Leveraging Health Information Technology and Health Information Exchange for Value-Based Healthcare Initiatives
In a country where healthcare spending is 16 percent of the gross domestic product, and much higher than other industrialized countries, the United States – according to many leading employers – is losing its competitiveness and ability to compete globally. According to the Organisation for Economic Cooperation and Development, healthcare spending per capita in Switzerland – the next most costly OECD country – is only 68 percent of that in the U.S.; in Canada, it is only 57 percent; and in the median OECD country it is less than 44 percent of the U.S. level.[1]
Americans are increasingly feeling the pain of rising healthcare costs. According to a recent survey conducted by the Kaiser Family Foundation, 21 percent of employers reported that it is “very likely” and 28 percent reported that it was “somewhat likely” that they would increase the amount that employees pay for health insurance in the coming year. Health insurance premiums for workers and their employees have skyrocketed by 87 percent since 2000, the survey found, while workers’ earnings have risen by only 20 percent over the same time period.[2]
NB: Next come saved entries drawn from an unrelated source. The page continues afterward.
/-- Major 0xAC. -/
def decodeAC (w : Nat) : Option Instr :=
  if bits w 2 0 = 0 then some (.amoSwapD (bits w 23 17) (bits w 16 10) (bits w 9 3))
  else if bits w 2 0 = 1 then some (.amoAddD (bits w 23 17) (bits w 16 10) (bits w 9 3))
  else if bits w 2 0 = 2 then some (.amoAndD (bits w 23 17) (bits w 16 10) (bits w 9 3))
  else if bits w 2 0 = 3 then some (.amoOrD (bits w 23 17) (bits w 16 10) (bits w 9 3))
  else if bits w 2 0 = 4 then some (.amoXorD (bits w 23 17) (bits w 16 10) (bits w 9 3))
  else if bits w 2 0 = 5 then some (.amoMinD (bits w 23 17) (bits w 16 10) (bits w 9 3))
  else if bits w 2 0 = 6 then some (.amoMaxD (bits w 23 17) (bits w 16 10) (bits w 9 3))
  else none

/-- Major 0xAD. -/
def decodeAD (w : Nat) : Option Instr :=
  if bits w 2 0 = 0 then some (.amoMinuW (bits w 23 17) (bits w 16 10) (bits w 9 3))
  else if bits w 2 0 = 1 then some (.amoMaxuW (bits w 23 17) (bits w 16 10) (bits w 9 3))
  else if bits w 2 0 = 2 then some (.amoMinuD (bits w 23 17) (bits w 16 10) (bits w 9 3))
  else if bits w 2 0 = 3 then some (.amoMaxuD (bits w 23 17) (bits w 16 10) (bits w 9 3))
  else if bits w 2 0 = 4 then some (.amocasW (bits w 23 17) (bits w 16 10) (bits w 9 3))
  else if bits w 2 0 = 5 then some (.amocasD (bits w 23 17) (bits w 16 10) (bits w 9 3))
  else none

/-- Major 0xAE. -/
def decodeAE (w : Nat) : Option Instr :=
  if bits w 31 17 = 22272 then some (.redAdd (bits w 16 10) (bits w 9 3) (bits w 2 0))
  else if bits w 31 17 = 22273 then some (.redAnd (bits w 16 10) (bits w 9 3) (bits w 2 0))
  else if bits w 31 17 = 22274 then some (.redOr (bits w 16 10) (bits w 9 3) (bits w 2 0))
  else if bits w 31 17 = 22275 then some (.redXor (bits w 16 10) (bits w 9 3) (bits w 2 0))
  else if bits w 31 17 = 22276 then some (.redMin (bits w 16 10) (bits w 9 3) (bits w 2 0))
  else if bits w 31 17 = 22277 then some (.redMax (bits w 16 10) (bits w 9 3) (bits w 2 0))
  else if bits w 31 17 = 22278 then some (.redMinu (bits w 16 10) (bits w 9 3) (bits w 2 0))
  else if bits w 31 17 = 22279 then some (.redMaxu (bits w 16 10) (bits w 9 3) (bits w 2 0))
  else if bits w 31 17 = 22280 then some (.redFadd (bits w 16 10) (bits w 9 3) (bits w 2 0))
  else if bits w 31 17 = 22281 then some (.redFmin (bits w 16 10) (bits w 9 3) (bits w 2 0))
  else if bits w 31 17 = 22282 then some (.redFmax (bits w 16 10) (bits w 9 3) (bits w 2 0))
  else none

/-- Major 0xAF. -/
def decodeAF (w : Nat) : Option Instr :=
  if bits w 31 0 = 2936012800 then some (.fenceT)
  else if bits w 31 0 = 2936012801 then some (.fenceS)
  else if bits w 31 0 = 2936012802 then some (.fenceD)
  else if bits w 31 0 = 2936012803 then some (.fenceP)
  else if bits w 31 0 = 2936012804 then some (.fenceX)
  else if bits w 31 0 = 2936012805 then some (.redwait)
  else none

/-- Major 0xB0. -/
def decodeB0 (w : Nat) : Option Instr :=
  if bits w 20 7 = 0 then some (.kshape (bits w 23 21) (bits w 6 0))
  else none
Increasing costs are not the only issue concerning the nation’s largest payers and employers. According to a study published in The New England Journal of Medicine, U.S. adults receive about half of recommended healthcare services.[3] And, despite documented benefits of timely preventive care, a Commonwealth Fund-sponsored U.S. Scorecard on Health System Performance indicates that not even half of adults (49 percent) receive preventive and screening tests according to guidelines for their age and sex. And poor quality translates into higher costs. According to the same Commonwealth Fund report, the current gap between national average rates of diabetes and blood pressure control and rates achieved by the top 10 percent of health plans translates into an estimated 20,000 to 40,000 preventable deaths and $1 billion to $2 billion in avoidable medical costs.[4]
Federal Efforts Driving Toward ‘Value-Based Healthcare’
Concerns about cost and quality are driving the federal government to take action. On August 22, 2006, President Bush issued an executive order calling for healthcare programs that are administered or sponsored by the federal government to make available cost and quality information to their beneficiaries, as well as to utilize HIT systems and products that meet recognized interoperability standards.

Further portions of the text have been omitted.